Принципиальная ошибка в общении с пьяным состоит в том, что обращаешь его внимание на истинный источник конфликта — которым является нетрезвость одного из собеседников, дошло до меня в этот момент. Но опять же, с какой это стати я должен был позволить строить из себя дурака.

— Кому я, собственно, подчиняюсь? — спросил я несколько резче, чем намеревался. — Военным или гражданским властям?

Гонед поглядел на меня остекленевшими глазами и стукнул ботинком в жестянку с клеем, что стояла на полу за порогом. В ней торчала грязная кисточка.

Он готов прогнать меня в другой сегмент, — подумал я, — если начну сопротивляться. Тогда бы мне пришлось напрасно объясняться перед Лендоном, какова была истинная причина этого столкновения. А так, притворюсь, что послушался, выйду отсюда и выброшу всю эту кипу бумажек в первую же встреченную по дороге дыру, лишь бы только поскорее освободиться. А уже потом, когда он придет в себя, мы поговорим по-другому.

Но как только я удалился от него на десяток шагов, Гонед что-то буркнул мне. Он выглядывал через щель не до конца закрытой двери и указывал на стенку рядом со мной. Ничего не поделаешь: я обильно смазал клеем участок стены и прилепил к нему первый же лист из толстой пачки. Полковник похвалил меня, молча склонив голову.
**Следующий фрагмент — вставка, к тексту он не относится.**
-- ==== Sys2Proof/Machine/Basin.lean ====
section
/-! DEFINITION. The basin's instructions (R336 to R348) and what an L2 slice does with its requests. -/

namespace Sys2Proof.Machine

/-! ## Slices and names (R330) -/

/-- Major 0x48: the basin group; not in a hinge pair (R422). -/
def Form.basin : Form := { Form.control with group := 3, inPair := false }

/-- The slice of cluster `n` of a die. -/
def sliceUnit (pkg : BitVec 10) (die n : Nat) : UnitName :=
  ⟨pkg, BitVec.ofNat 5 die, BitVec.ofNat 8 (64 * (n / 4) + 4 * (n % 4)), true⟩

/-- The slice that a partition's name gives, none where no compute die of the acting core's partition has it. -/
def State.partSlice (s : State) (p : BitVec 23) : Option UnitName :=
  let die := (bits p 8 5).toNat
  if die < 16 && (bits p 13 10 == s.mgmt.domain.pkg || ((s.partOf (dieOf s.cur)).bind s.part).any fun q => q.remote.contains (bits p 13 10, die)) then
    some (sliceUnit (bits p 13 10) (bits p 8 5).toNat (bits p 4 4).toNat)
  else none

/-- A partition's name from its slice, counted over the dies, and its index (R330). -/
def State.partName (s : State) (slice index : Nat) : BitVec 23 :=
  s.mgmt.domain.pkg.setWidth 23 <<< 13 ||| BitVec.ofNat 23 (slice % 512 * 16 + index % 16)

/-- The partition of that name in context `x`. -/
def State.basinOf (s : State) (x : BitVec 16) (p : BitVec 23) : Option BPart := (s.basin p).filter (·.ctx == x)

/-! ## At the slice -/

/-- Create a partition (R338): the answer's word. -/
def State.createBasin (s : State) (u : UnitName) (x : BitVec 16) (cap : Nat) (cid : W32) (limit : Nat) : Word × State :=
  let n := 4 * (u.unit.toNat / 64) + u.unit.toNat % 16 / 4
  let slice := u.die.toNat * 16 + n
  let mine := s.basins.filter fun b => bits b.part 4 19 == bits (s.partName slice 0) 4 19
  match (List.range 16).find? fun i => (s.basin (s.partName slice i)).isNone with
  | none => (0x8000000000000001#64, s)
  | some i =>
    if (mine.map (·.cap)).sum + cap > 512 then (0x8000000000000002#64, s)
    else if cap * 4096 > limit then (0x8000000000000003#64, s)
    else
      let p := s.partName slice i
      (partWord p, { s with basins := s.basins ++ [⟨p, x, cid, cap, 0, 0, Vector.replicate 16 ⟨0, none⟩, [], [], []⟩] })

/-- Accept a read (R342): every overread check comes before the lane changes. One of a sealed tile is served at once, in its order among
the requests (R351); any other waits. -/
def State.acceptRead (s : State) (r : Recv) (debt : Word) (owed room task op : Nat) : State :=
  let p := wordPart debt
  let l := debtLane debt
  let first := wordSeq debt
  let past (q : W32) (s : State) : State := s.answer r 0x07 (.value [if owed = 0 then 0 else setBits debt 0 q])
  match if owed = 0 then none else s.basin p with
  | none => past first s
  | some b =>
    let cur := (b.lane l).cursor
    let c := seqMax cur first
    if !seqBefore c (first + BitVec.ofNat 32 owed) then past c s
    else if seqBefore c b.next ∧ (b.tile c).isNone then past c s
    else
      let s := if seqBefore cur first then s.forfeitRun p l cur (first - cur).toNat else s
      let s := s.modBasin p fun b => b.modLane l fun x => { x with cursor := c + 1 }
      let x : BRead := ⟨unitCore r.src, (r.src, r.epoch, r.seq), debt, c, l, room, task, op⟩
      let s := (s.modBasin p fun b => { b with reads := b.reads ++ [x] }).keep r
      match (s.basin p).bind (·.tile c) with
      | some t => if t.state = .sealed then s.startRead p t x else s
      | none => s

/-- Forfeit up to `n` of a debt's remaining reads (R344): how many. -/
def State.forfeitDebt (s : State) (debt : Word) (owed n : Nat) : Nat × State :=
  match if owed = 0 then none else s.basin (wordPart debt) with
  | none => (0, s)
  | some b =>
    let m := Nat.min n (b.remaining debt owed)
    (m, s.forfeitOn debt b m)

/-- State of a basin tile as `bquery` gives it (R346). -/
def BState.code : BState → Word
  | .opened => 0
  | .sealing => 1
  | .sealed => 2

/-- What `bquery` reads of a partition (R346). -/
def BPart.query (b : BPart) (sel : Nat) (w : Word) (owed : Nat) : Word :=
  match sel with
  | 0 =>
    match b.tile (wordSeq w) with
    | some t => (1#64 <<< 63) ||| (t.state.code <<< 61) ||| (ofBool t.poison <<< 60) ||| (BitVec.ofNat 64 t.reads <<< 8) |||
        BitVec.ofNat 64 (t.pages - 1)
    | none => 0
  | 1 => (1#64 <<< 63) ||| (BitVec.ofNat 64 b.tiles.length <<< 56) ||| (BitVec.ofNat 64 b.used <<< 32) ||| BitVec.ofNat 64 b.cap
  | 2 => (ofBool (b.lane (debtLane w)).pend.isSome <<< 32) ||| (b.lane (debtLane w)).cursor.setWidth 64
  | 3 => BitVec.ofNat 64 (b.remaining w owed)
  | _ => b.next.setWidth 64

/-- The slice goes on with a read that it serves (R342): it sends the lines for which the channel has room. -/
def State.sendLines (s : State) (r : Recv) : State :=
  match r.body with
  | .basin (.serving p q op data sent left) =>
    let room := if s.hasChan r.dst r.src then 64 - s.onChannel r.dst r.src else 0
    let n := Nat.min room (data.length / 128 - sent)
    let s := (List.range n).foldl (fun s j =>
      let i := sent + j
      s.post r.dst r.src 22 r.ctx false false (.basin (.line (unitCore r.src) op i ((data.drop (128 * i)).take 128)))
        (.tileLine r.src r.dst r.epoch r.seq)) s
    s.modFab fun f => { f with
      rxq := f.rxq.map fun x => if x.same r then { x with body := .basin (.serving p q op data (sent + n) left) } else x }
  | _ => s

/-- A line of a read has been accepted; with the last the read completes, and its tile may be free (R342, R343). -/
def State.lineTaken (s : State) (o : Outst) : State :=
  let s := s.forget o
  match o.purpose with
  | .tileLine src dst epoch seq =>
    match s.fab.rxq.find? fun r => decide (r.src = src ∧ r.dst = dst ∧ r.epoch = epoch ∧ r.seq = seq) with
    | some r =>
      match r.body with
      | .basin (.serving p q op data sent left) =>
        if left ≤ 1 then (s.answer r 0 .none).freeIfRead p q
        else s.modFab fun f => { f with
          rxq := f.rxq.map fun x => if x.same r then { x with body := .basin (.serving p q op data sent (left - 1)) } else x }
      | _ => s
    | none => s
  | _ => s

/-- A core takes a line of a basin tile for its `bld` (R342). -/
def State.takeTileLine (s : State) (r : Recv) (c : CoreName) (op i : Nat) (d : List Byte) : State :=
  match (s.findOp c op).bind fun o => (o.moves[i]?).bind (·.dst) with
  | some a => s.takeLine r c op i a d false
  | none => s.answer r 0 .none

/-- The core and operation that a line of a basin tile is for. -/
def Body.tileLine : Body → Option (CoreName × Nat)
  | .basin (.line c op _ _) => some (c, op)
  | _ => Option.none

/-- A core goes on with a line that waits. -/
def State.keptLine (s : State) (r : Recv) : State :=
  match r.body with
  | .basin (.line c op i d) => s.takeTileLine r c op i d
  | _ => s

/-- A unit accepts a basin request (class 22). -/
def State.acceptBasin (s : State) (r : Recv) (q : BasinReq) : State :=
  match q with
  | .create cap cid limit =>
    let x := s.createBasin r.dst r.ctx cap cid limit
    x.2.answer r 0 (.value [x.1])
  | .destroy part cid =>
    match (s.basinOf r.ctx part).filter fun b => s.isWithin r.ctx cid b.cid with
    | some _ => (s.destroyBasin part).answer r 0 (.value [0])
    | none => s.answer r 0 (.value [0x8000000000000004#64])
  | .alloc part pages reads cid task tile =>
    match s.basinOf r.ctx part with
    | none => s.answer r 0 (.value [0x8000000000000001#64])
    | some b =>
      if pages > b.cap then s.answer r 0 (.value [0x8000000000000002#64])
      else (s.modBasin part fun b => { b with
        queue := b.queue ++ [⟨(r.src, r.epoch, r.seq), pages, reads, cid, (task, tile)⟩] }).keep r
  | .read debt owed room task op => s.acceptRead r debt owed room task op
  | .fill part seq task tile i data poison =>
    match ((s.basin part).bind (·.tile seq)).filter fun t => t.state == .sealing && t.holder == (task, tile) with
    | some t => (s.fillTile part t i data poison).answer r 0 .none
    | none => s.answer r 0x05 .none
  | .line c op i data => s.takeTileLine r c op i data
  | .serving _ _ _ _ _ _ => s
  | .forfeit debt owed n =>
    let x := s.forfeitDebt debt owed n
    x.2.answer r 0 (.value [BitVec.ofNat 64 x.1])
  | .query sel w owed =>
    match if sel = 3 then s.basin (wordPart w) else s.basinOf r.ctx (wordPart w) with
    | some b => s.answer r 0 (.value [b.query sel w owed])
    | none => s.answer r 0 (.value [if sel = 3 then 0 else BitVec.allOnes 64])

/-- BASIN_ALLOC_GRANT (R340): the allocation at the head of a partition's queue is granted. -/
def execBasinAllocGrant (slice partition : Nat) (s : State) : Host.Outcome State Fault Refusal :=
  .next (s.grantHead (s.partName slice partition))

/-- The reads that the slice of partition `p` serves. -/
def State.servedReads (s : State) (p : BitVec 23) : List Recv :=
  s.fab.rxq.filter fun r => match r.body with
    | .basin (.serving q _ _ _ _ _) => q == p
    | _ => false

/-- BASIN_READ_SERVE (R342): the slice sends on lines of read `k` of those of a partition that it serves. -/
def execBasinReadServe (slice partition k : Nat) (s : State) : Host.Outcome State Fault Refusal :=
  match (s.servedReads (s.partName slice partition))[k]? with
  | some r => .next (s.sendLines r)
  | none => .next s

/-! ## Instructions -/

/-- Wait until a tile is ready (R337): an empty one is ILL, a poisoned one takes ECCU. -/
def State.basinTile (s : State) (t : TileNo) : Try Word := do
  check s (tileState (s.core.tile t) != 0)
  s.readyTile t

/-- The request is an allocation, which the device withdraws where its task is interrupted (R350). -/
def BasinReq.isAlloc : BasinReq → Bool
  | .alloc _ _ _ _ _ _ => true
  | _ => false

/-- Ask a slice and wait, interruptibly: the first word of the answer, or the state that has sent the request. A task that leaves
meanwhile takes the answer where it resumes (log 134), an allocation apart. -/
def State.askSlice (s : State) (u : UnitName) (q : BasinReq) : Try (Word ⊕ State) :=
  match s.sentAnswer with
  | some w =>
    if w.left ≠ 0 then stall .answer
    else if w.status ≠ 0 then .error (.error w.status s.pc)
    else .ok (.inl (BitVec.ofNat 64 (ofBytes (((assocGet 0 w.got).getD []).take 8))))
  | none =>
    if s.canPost s.unit u 1 = false then stall .space
    else .ok (.inr (s.ask u 22 s.ctx (.basin q) (!q.isAlloc)))

/-- An instruction whose result is the slice's answer, or a word known without asking where no slice has the name. -/
def State.basinAnswer (s : State) (d : Reg) (u : Option UnitName) (q : BasinReq) (other : Word) : Try State := do
  match u with
  | none => return (s.setG d other).next 4
  | some u =>
    match ← s.askSlice u q with
    | .inl w => return (s.setG d w).next 4
    | .inr t => return t

/-- BPART (R338). -/
def execBpart (d u : Reg) (s : State) : Host.Outcome State Fault Refusal :=
  run .basin s do
    let w ← s.src u
    s.dst d
    let cap := (bits w 0 10).toNat
    check s (bits w 60 3 == 0 && bits w 10 27 == 0)
    if bit w 63 then
      check s (cap == 0)
      s.basinAnswer d (s.partSlice (wordPart w)) (.destroy (wordPart w) s.cid) 0x8000000000000004#64
    else
      check s (wordPart w == 0 && decide (1 ≤ cap ∧ cap ≤ 512))
      s.basinAnswer d (some (sliceUnit s.mgmt.domain.pkg (dieOf s.cur) (cluster s.cur)))
        (.create cap s.cid (effBasin (s.lineOf s.ctx s.cid))) 0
И еще один раз — к счастью, перед самым углом повторилась та же самая сцена: он указал и кивнул, я же ляпнул лист на клей, пару раз пригладил кулаком и пошел дальше. Счастье еще, что никто не крутился в этот момент по коридору, вот было бы представление.
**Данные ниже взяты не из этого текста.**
-- ==== Sys2Proof/Machine/Matrix.lean ====
section
/-! DEFINITION. The matrix unit (R352 to R381): slots, banks, products, accumulators, teams and partials; its wake (R31). -/

namespace Sys2Proof.Machine

/-! ## Form and power (R114, R359, R368) -/

/-- Major 0x4C, and `mchk` of 0x4D: in the matrix stream, or in the control stream with none open; `p` says that it takes a
prefix. -/
def Form.matrix (p : Bool) : Form :=
  { Form.base with pfx := p, group := 2, inVector := false, inRoutine := false, withMatrix := false, inPair := false }

/-- Change the acting core's matrix unit. -/
def State.modMat (s : State) (f : Matrix → Matrix) : State := { s with core := { s.core with mat := f s.core.mat } }
/-- Change a core's matrix unit. -/
def State.modMatOf (s : State) (c : CoreName) (f : Matrix → Matrix) : State := s.modCore c fun k => { k with mat := f k.mat }
/-- Change the governor of a logical die. -/
def State.modGov (s : State) (die : Nat) (f : Governor → Governor) : State :=
  if h : die < 16 then { s with govs := s.govs.set die (f s.govs[die]) h } else s

/-- The second and third steps of R368: the power class (R359), and the wake that a sleeping unit needs (R31). -/
def State.powered (s : State) (body : Try State) : Try State := do
  if (bits s.core.ctl.k.kpower 0 2).toNat < 2 then raise 0x11 0
  match s.core.mat.power with
  | .awake => body
  | .asleep =>
    return ((s.modMat fun m => { m with power := .queued }).modGov (dieOf s.cur) fun g => { g with wakes := g.wakes ++ [s.cur] }).setStall .wake
  | _ => stall .wake

/-- WAKE_BEGIN (R31): the oldest wake request of a die is granted. -/
def execWakeBegin (die : Nat) (s : State) : Host.Outcome State Fault Refusal :=
  match (s.gov die).wakes with
  | [] => .next s
  | c :: rest => .next ((s.modGov die fun g => { g with wakes := rest }).modMatOf c fun m => { m with power := .waking })

/-- WAKE_COMPLETE (R31): a wake that has begun ends, whoever asked for it. -/
def execWakeComplete (c : CoreName) (s : State) : Host.Outcome State Fault Refusal :=
  if (s.getCore c).mat.power = .waking then .next (s.modMatOf c fun m => { m with power := .awake }) else .next s

/-- MATRIX_SLEEP (R31): an idle unit goes to sleep where `ocx` is zero, and keeps its contents. -/
def execMatrixSleep (c : CoreName) (s : State) : Host.Outcome State Fault Refusal :=
  let k := s.getCore c
  if k.mat.power = .awake ∧ k.ctl.oc.ocx = 0 then .next (s.modMatOf c fun m => { m with power := .asleep }) else .next s

/-! ## Descriptors (R352, R353, R356, R360) -/

/-- The descriptor is of a slot or bank in use. -/
def descValid (d : Word) : Bool := bit d 63
/-- KIND. -/
def descKind (d : Word) : Nat := (bits d 60 3).toNat
/-- K-rows loaded. -/
def descK (d : Word) : Nat := (bits d 46 7).toNat + 1
/-- N-columns loaded (R352). -/
def descN (d : Word) : Nat := (bits d 40 6).toNat + 1
/-- Rows loaded in a bank (R353). -/
def descM (d : Word) : Nat := (bits d 38 8).toNat + 1
/-- POI. -/
def descPoison (d : Word) : Bool := bit d 59
/-- FMT. -/
def descFmt (d : Word) : BitVec 4 := bits d 53 4

/-- A descriptor with V 1; `low` is the field of columns or rows, in place. -/
def descOf (kind : Nat) (poison scaled work : Bool) (fmt : BitVec 4) (k : Nat) (low : Word) : Word :=
  let x := setBits (setBits (setBits (setBit 0#64 63 true) 60 (BitVec.ofNat 3 kind)) 53 fmt) 46 (BitVec.ofNat 7 (k - 1))
  setBit (setBit (setBit x 59 poison) 58 scaled) 57 work ||| low

/-- NM1 in place. -/
def columnsField (n : Nat) : Word := BitVec.ofNat 64 (n - 1) <<< 40
/-- MM1 in place. -/
def rowsField (m : Nat) : Word := BitVec.ofNat 64 (m - 1) <<< 38

/-- Slot `n`. -/
def Matrix.slot (m : Matrix) (n : Nat) : MSlot := m.slots.get (Fin.ofNat 8 n)
/-- The unit with slot `n` set. -/
def Matrix.setSlot (m : Matrix) (n : Nat) (x : MSlot) : Matrix :=
  { m with slots := m.slots.set (n % 8) x (Nat.mod_lt n (by decide)) }
/-- Bank `n`. -/
def Matrix.bank (m : Matrix) (n : Nat) : MSlot := m.banks.get (Fin.ofNat 2 n)
/-- The unit with bank `n` set. -/
def Matrix.setBank (m : Matrix) (n : Nat) (x : MSlot) : Matrix :=
  { m with banks := m.banks.set (n % 2) x (Nat.mod_lt n (by decide)) }

/-- The other slot of a panel that takes two (R352): of a 16-bit pair, or of the means and log-deviations. -/
def Matrix.partner (m : Matrix) (n : Nat) : Option Nat :=
  let d := (m.slot n).desc
  if descValid d && decide (2 ≤ descKind d) then some ((n + 4) % 8) else none

/-- The unit once slots are to be filled: the other slot of a panel that loses one is emptied (R371). -/
def Matrix.clearSlots (m : Matrix) (l : List Nat) : Matrix :=
  (l ++ l.filterMap m.partner).foldl (fun m n => m.setSlot n .empty) m

/-- The accumulator record of a tile (R356). -/
def Matrix.record (m : Matrix) (t : TileNo) : Option Word := m.accs.find? fun r => bits r 56 6 == t
/-- A new record (R362): NSTEP 1, LSTEP 0, LASTK none. -/
def newRecord (t : TileNo) : Word := 0x80010000FFFFFFFF#64 ||| (t.setWidth 64 <<< 56)
/-- The unit with a record changed. -/
def Matrix.setRecord (m : Matrix) (t : TileNo) (r : Word) : Matrix :=
  { m with accs := m.accs.map fun x => if bits x 56 6 = t then r else x }
/-- The unit with a record for tile `t`; none where 8 others are in use. -/
def Matrix.needRecord (m : Matrix) (t : TileNo) : Option Matrix :=
  if (m.record t).isSome then some m else if m.accs.length < 8 then some { m with accs := m.accs ++ [newRecord t] } else none

/-- The unit is in a team, and whether its mode is arrival (R360). -/
def Matrix.inTeam (m : Matrix) : Bool := bit m.team 63
/-- MODE 1. -/
def Matrix.arrival (m : Matrix) : Bool := bit m.team 62
/-- Members of a team column. -/
def Matrix.teamRows (m : Matrix) : Nat := (bits m.team 56 3).toNat + 1
/-- This member owns its column. -/
def Matrix.owns (m : Matrix) : Bool := bits m.team 59 3 == bits m.team 50 3

/-! ## Conversion and products (R92 to R95) -/

/-- The class of an element. -/
def classOfNum : Num → NumClass
  | .nan _ _ => .nan
  | .inf s => if s then .negInf else .posInf
  | .zero _ => .zero
  | .fin m _ => if m < 0 then .neg else .pos

/-- One block of 32 elements converted (R92); its exponent, none for a NaN block. -/
def fixedBlock (f : Fmt) (xs : List Num) (scale : Option Nat) : List MCell × Option Int :=
  let top : Int := (f.width : Int) - 2
  let (q, e) : (Num → Int) × Int :=
    if f.isInt then (fun (x : Num) => match x with
      | .fin m e => toInteger true m e
      | _ => 0, 0)
    else
      match maxLog xs with
      | none => (fun _ => 0, 0)
      | some l => (fun (x : Num) => match x with
        | .fin m e => toInteger false m (e + top - l)
        | _ => 0, l - top)
  (xs.map fun x => ⟨q x, classOfNum x⟩,
    match scale with
    | none => some e
    | some c => if c = 255 then none else some (e + (c : Int) - 127))

/-- A line of 128 K-elements converted, with its four exponents. -/
def fixedLine (f : Fmt) (x : Nat → Num) (scale : Nat → Option Nat) : List MCell × List (Option Int) :=
  let bs := (List.range 4).map fun b => fixedBlock f ((List.range 32).map fun i => x (32 * b + i)) (scale b)
  (bs.flatMap (·.1), bs.map (·.2))

/-- Element (row, column) of an operand in a tile (R354). -/
def tileElem (bs : List Byte) (f : Fmt) (ns : Bool) (rb r c : Nat) : Num :=
  decodeNum f ns (ofBytes ((bs.drop (r * rb + c * (f.width / 8))).take (f.width / 8)))

/-- The cell of no element. -/
def MCell.none : MCell := ⟨0, .zero⟩

/-- Cell `k` of line `n`. -/
def Panel.cell (p : Panel) (n k : Nat) : MCell := ((p.cells[n]?).bind (·[k]?)).getD .none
Только лишь выглянув из-за угла, я убедился в том, что двери столовой наконец-то были закрыты, что освобождало меня от обязанности работать расклейщиком. В тот же самый момент из холла, располагавшегося за столовой, появился какой-то пожилой мужчина в очках. Сгорбившись, он неспешно направлялся по пройденному мною маршруту, а когда добрел до первого плаката, остановился перед ним, высоко задрав подбородок. Не было никакой причины тому, что он так долго всматривался в бумажку. Затем он оглянулся по сторонам, а затем, искривив пальцы словно когти, легко разодрал плакат на мелкие кусочки, тем более, что клей еще хорошо не засох. Та же самая судьба встретила и другую афишу; мало того, что старичок — на сей раз уже вовсе не оглядываясь — пропахал его ногтями вдоль и поперек, но потом трудолюбиво отодрал жалкие остатки бумажки, смял в ладонях до микроскопического объема, отбросил остатки в угол да еще и плюнул вслед.

Подобная картина никак не умещалась у меня в голове. То, что упившийся Гонед упрямо, как козел — но не без какой-то пьяной последовательности призывал меня к слепому послушанию, а я сам, в свою очередь, дурачился перед ним — это было уже совершенно иное дело. Но вот что на моих вытворял этот несчастный! Ни секунды не раздумывая, схватив бумажки под мышку, я удрал со своего места, потому что он мог разодрать меня на клочки как эти несчастные плакаты.

Я высматривал какую-нибудь мусорную корзину, достаточно объемную, потому что класть в нее было что. Такую урну я вскоре обнаружил, но вот избавиться от своего груза сразу же не смог, поскольку то тут, то там открывались и закрывались двери, а по коридору туда-сюда шастали люди. Меня кто-нибудь мог наругать за то, что я выбрасываю столько чистой бумаги, которая сама по себе представляла определенную ценность. В конце концов всякие шорохи и шумы затихли, люди прошли, и в этой части коридора наступил момент покоя, отметив который, я бросил бумажки в урну.

Было уже около шести часов, так что можно и позавтракать, подумал я. Но как только я сделал пару шагов, сзади меня позвал знакомый голос.

Я оглянулся и увидел Асурмара, который, нагнувшись, извлекал из мусорной корзины только что сунутую мною туда кучу бумажек.

— Пойдемте со мной, пожалуйста, — сказал он.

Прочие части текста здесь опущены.